Manufacturer | EACA |
---|---|
Release date | August 1982 |
Introductory price | £200 (equivalent to £892 in 2023) |
Discontinued | 1983 |
Operating system | 16 KB ROM containing LEVEL II BASIC |
CPU | Zilog Z80, 2 MHz |
Memory | 16 KB RAM, expandable to 32 KB |
Display | PAL composite or RF out; 40×24 text, 16 colours; 160×96 graphics, 4 colours |
Graphics | Motorola 6845 |
Sound | AY-3-8910 |
Input | 63-key typewriter style Keyboard with 4 programmable function keys |
Power | 5V DC, +12V DC and -12V DC |
Predecessor | Video Genie |
The EACA EG2000 Colour Genie was a computer produced by Hong Kong–based manufacturer EACA, and introduced in Germany in August 1982 by Trommeschläger Computer Service and Schmidtke Electronic.[1][2][3][4]

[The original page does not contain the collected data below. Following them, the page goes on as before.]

/-! ### Writes into memory -/

/-- The data of an admitted write to a memory target: the boot ROM keeps its contents; a host write into a mailbox's area
follows R226. -/
def State.memWrite (s : State) (r : Requester) (a : Nat) (data : Bytes) : State :=
  if checkerOf a = some 0 then s
  else match areaOwner a with
    | some f =>
      if r.master = 0x50 ∨ r.master = 0x60 then s.mboxWrite r f (if f = 0 then (a - 0x30100000) / 4096 else 0) (a % 4096) data
      else s.writeMem a data
    | none => s.writeMem a data

/-- HOST_MBOX_POSTED_WRITE (R337): the host's function `fn` has posted `data` at fabric address `a` of the message areas; a
refused one is recorded with the page alone. -/
def State.postedWrite (s : State) (fn a : Nat) (data : Bytes) : State :=
  let r : Requester := ⟨0x50, fn⟩
  match areaOwner a with
  | none => s
  | some _ =>
    if s.judge r .write a = .allow then s.memWrite r a (data.take (4096 - a % 4096))
    else s.violation r .write (a / 4096 * 4096) true false false

/-! ### Watchdogs (R340, R341) -/

/-- The pair of a master: 0 A, 1 B. -/
def pairOf (m : Nat) : Option Nat := if m = 1 then some 0 else if m = 2 then some 1 else none

/-- MPC_WORLD_STATUS.PAIR_A or PAIR_B, and a pair's mark of a missed feed. -/
def pairFld (p : Nat) : Fld := if p = 0 then R.mpcWorldStatusPairA else R.mpcWorldStatusPairB
def State.setMissed (s : State) (p : Nat) (b : Bool) : State :=
  if p = 0 then { s with worlds.missedA := b } else { s with worlds.missedB := b }

/-- A pair's cluster runs: neither in reset nor fenced, and G5 is up. -/
def State.pairRuns (s : State) (p : Nat) : Bool :=
  !bitOf s.pwr.clusterReset (18 + p) && !bitOf s.life.pairsFenced p && !bitOf s.pwr.regionReset 5 && !s.pwr.halted

/-- MPC_WDOG_FEED (R340): the feeding pair serves. -/
def State.feed (s : State) (m : Nat) : State :=
  match pairOf m with
  | some p => if s.pairRuns p then ((s.put (pairFld p) 1).setMissed p false).noteHealth else s
  | none => s

/-- The secure world hangs (R341): CUSTODY_UP falls and G5 restarts. -/
def State.hang (s : State) : State := (s.regionReset 5).noteHealth

/-- WATCHDOG_MISS (R340, R341, R362): suspended while PURGED holds, during a restart and during a live update's pause. -/
def State.wdogMiss (s : State) (p : Nat) : State :=
  if p > 1 ∨ s.is R.keeperTamperStatePurged ∨ bitOf s.pwr.regionReset 5 ∨ s.life.underway ∨ !s.is (pairFld p) then s
  else
    let s1 := ((s.setMissed p true).put (pairFld p) 0).incSat R.lanternStatusWdogMisses
    let s2 := if s1.is (pairFld (1 - p)) then s1.severe (plainFault 4 (locM 5 (18 + p) 0xF) 0x0C 0) else s1.hang
    s2.noteHealth

/-- WATCHDOG_MISS (R340). -/
def execWatchdogMiss (p : Nat) (s : State) : Host.Outcome State Fault Refusal := .next (s.wdogMiss p)
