-- ==== Sys2Proof/Machine/Tenants.lean ====
section
/-! DEFINITION. The acts of groups 0x01 and 0x04: device information, identity and attestation (R99 to R101), tenants, their
generations and their destruction (R79 to R84), quotas, policies and bindings (R94, R193, R268). -/

namespace Sys2Proof.Machine

/-- An older act's response as an answer. -/
def lift (f : Msg → State → State × Resp) (m : Msg) (s : State) : State × Answer := let r := f m s; (r.1, .resp r.2)

/-- The operation ID of the act a command runs as, 0 where it needed no quorum. -/
def State.opIdOf (s : State) (m : Msg) : Nat :=
  ((look s.quorum.acting m.cid).bind (fun slot => (look s.quorum.acts slot).map (·.opId))).getD 0

/-! ### Group 0x01 -/

/-- The LIMITS result (R421). -/
def State.limitsBytes (s : State) : Bytes :=
  let w0 := s.get R.lifeLimits0Floor + 2 ^ 9 * s.get R.lifeLimits0Nominal + 2 ^ 12 * s.get R.lifeLimits0Password
    + 2 ^ 16 * s.get R.lifeLimits0DebugKey + 2 ^ 19 * s.get R.lifeLimits0Thermos
  let w1 := s.get R.lifeLimits1Retired + 2 ^ 16 * s.get R.lifeLimits1RsRows + 2 ^ 20 * s.get R.lifeLimits1EpochRows
  let w2 := s.get R.lifeStateState + 2 ^ 3 * s.get R.lifeStateTorn + 2 ^ 4 * s.get R.lifeStateRows + 2 ^ 8 * s.get R.lifeStateIntents
  let w3 := s.get R.lifeSecurityRunning + 2 ^ 16 * s.get R.lifeSecurityFloor
  leBytes 4 w0 ++ leBytes 4 w1 ++ leBytes 4 w2 ++ leBytes 4 w3

/-- DEVICE_INFO_GET (Table CM.6). -/
def deviceInfoGet (m : Msg) (s : State) : State × Resp :=
  if m.payloadLen ≠ 0 then (s, Resp.of St.lengthInvalid)
  else (s, Resp.okay (padTo 8 s.life.serial ++ leBytes 1 (s.get R.devStatusLife) ++ leBytes 2 (s.get R.lifeSecurityFloor)
    ++ padTo 48 s.life.imageDigest ++ padTo 48 s.life.cfgDigest ++ s.limitsBytes))

/-- The identity keys (Table KH.2, R101): the P-384 scalar and the ML-DSA-65 seed. How 32 seed bytes feed a method that wants 448 bits for
P-384 is not stated: the 256 bits are reduced as they are (DESIGN CHOICE, log entry 103). -/
def State.identityScalar (s : State) : Bytes := beBytes 48 (p384.scalarOf (s.keys.idSeeds.take 32))
def State.identitySeed (s : State) : Bytes := slice s.keys.idSeeds 32 32

/-- The identity public keys: the P-384 point, then the ML-DSA-65 public key. -/
def State.identityKeys (s : State) : Bytes := p384.public Blind.none s.identityScalar ++ publicOf s 0x21 0 4 s.identitySeed

/-- IDENTITY_GET (Table CM.6); without the seeds there is no identity to give. -/
def identityGet (m : Msg) (s : State) : State × Resp :=
  if m.payloadLen ≠ 0 then (s, Resp.of St.lengthInvalid)
  else if s.keys.idSeeds.isEmpty then (s, Resp.of St.custodyUnavailable)
  else (s, Resp.okay s.identityKeys)

/-- The statement body of Table KH.11. -/
def State.statement (s : State) (format : Nat) (challenge : Bytes) : Bytes :=
  leBytes 2 format ++ leBytes 1 (s.get R.devStatusLife) ++ leBytes 1 challenge.length ++ leBytes 12 s.stamp
    ++ padTo 48 s.life.romMeasured ++ padTo 48 s.life.imageDigest ++ padTo 48 s.life.cfgDigest ++ leBytes 2 (s.get R.lifeSecurityFloor)
    ++ leBytes 1 (s.get R.bootStatusCfgDefaulted + 2 * s.get R.bootStatusRootsUnmatched + 4 * s.get R.devStatusLocked)
    ++ leBytes 5 0 ++ challenge

/-- ATTESTATION_ANSWER (R99, R100). -/
def attestationAnswer (m : Msg) (s : State) : State × Resp :=
  if m.payloadLen < 16 ∨ m.payloadLen > 64 then (s, Resp.of St.lengthInvalid)
  else if s.keys.attKey.isEmpty ∨ s.is R.bootStatusRootsUnmatched then (s, Resp.of St.attestationKeyAbsent)
  else
    let b := s.statement 2 (padTo m.payloadLen m.payload)
    (s.stamped, Resp.okay (b ++ Config.hmac384 s.keys.attKey b))

/-- The device's two identity signatures over a body (R440), ECDSA P-384 then ML-DSA-65, made by the custody firmware with the 88
random bytes `r`. -/
def State.identitySigs (s : State) (b r : Bytes) : Bytes :=
  p384.sign Blind.none s.identityScalar (Config.sha384 b) (p384.scalarOf (r.take 56))
    ++ latticeOut 0x31 4 3309 false s.identitySeed (leBytes 2 0 ++ b) (r.drop 56)

/-- A job of a command, its inputs still empty. -/
def Job.of (m : Msg) (ske : Bool) (prog cost : Nat) : Job :=
  { cid := m.cid, ske := ske, prog := prog, curve := 0, param := 0, tenant := m.tenant, wg := sealedWg, slots := [], priv := false
    draws := false, cost := cost, own := false, key := [], mask := [], key2 := [], mask2 := [], aad := [], iv := [], tag := [], extra := [], data := []
    outLen := 0, validate := false, curves := [], gen := none, part := 0, m := m }

/-- What an engine handed back to a command (R138). -/
def State.gotOf (s : State) (cid : Nat) : Option Yield := (look s.host.cmds cid).bind (fun c => c.got)

/-- A command keeps what it has drawn or been given, to go on from there. -/
def State.setGot (s : State) (cid : Nat) (y : Yield) : State := { s with host.cmds := adjust s.host.cmds cid (fun c => { c with got := some y }) }
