/-- The rotation of the slot that `m.key` names: the successor in a new hamper and a slot, linked once its batch commits. -/
def rotateKey (m : Msg) (s : State) : State × Answer :=
  let i := m.key % 0x10000
  match look s.keys.slots i with
  | none => (s, .of St.slotStale)
  | some x =>
    if x.doomed ∨ x.epoch ≠ m.key / 0x10000 then (s, .of St.slotStale)
    else if x.ref = 0 ∧ x.serial = 0 then (s.rotateFailed i x, .of St.hamperAddress)
    else match s.storeGate true with
      | some (.wait n) => (s, .wait n)
      | some a => (s.rotateFailed i x, a)
      | none =>
        match s.findCell (refOf x.ref).page 64 with
        | (s1, .error []) => (s1.rotateFailed i x, .of St.hamperAddress)
        | (s1, .error n) => (s1, .wait n)
        | (s1, .ok (page, cell, b)) =>
          if !s1.slotsReady then (s1, .wait [needSlots])
          else
            let a : Attr := ⟨x.typ, 0, x.usage, x.cells.length, ofBool x.isSealed, x.label, 0, 0⟩
            match s1.successor m x with
            | (s2, .error e) => (s2, e)
            | (s2, .ok k) =>
              match s2.createHamper m b x.tenant (page + cell * 2 ^ 30) a k with
              | (s3, .error (.resp r)) => (s3.rotateFailed i x, .resp r)
              | (s3, .error e) => (s3, e)
              | (s3, .ok h) =>
                match s3.loadSlot x.loader { cargoOf h k h.address with serial := x.serial, rotation := x.rotation + 1 } with
                | .error st => (s2.rotateFailed i x, .of st)
                | .ok (s4, handle) =>
                  let s5 := s4.onOpen (fun y => { y with links := y.links ++ [(i, x.epoch, handle, x.rotation + 1)] })
                  (s5.stageDone ⟨m.cid, ⟨St.ok, 0, 0, x.rotation + 1, h.address, handle, []⟩, none⟩, .staged)

end Sys2Proof.Machine
end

It followed their earlier Video Genie I and II computers and was released around the same time as the business-oriented Video Genie.[5]
The LEVEL II BASIC was compatible with the Video Genie I and II and the TRS-80, except for graphic and sound commands; most of the routines for Video Genie I BASIC commands were left over in the Colour Genie's BASIC ROM.[6][3] Programs were provided to load TRS-80 programs into the Colour Genie. Colour Genie disks could be read in a TRS-80 floppy disk drive and vice versa, editing the pdrive commands.
The original Video Genies had been based upon (and broadly compatible with) the then-current TRS-80 Model I. As the Colour Genie was descended from this architecture, it was incompatible with Tandy's newer TRS-80 Color Computer which – despite its name – was an entirely new and unrelated design based on an entirely different CPU, and thus incompatible with the TRS-80 Model I and derivatives such as the Color Genie.[7]
About 190 games were published for the system in English and German.[8][3][9]
A 80 column card was produced.
Modern emulators for this system exist.[10][11][12]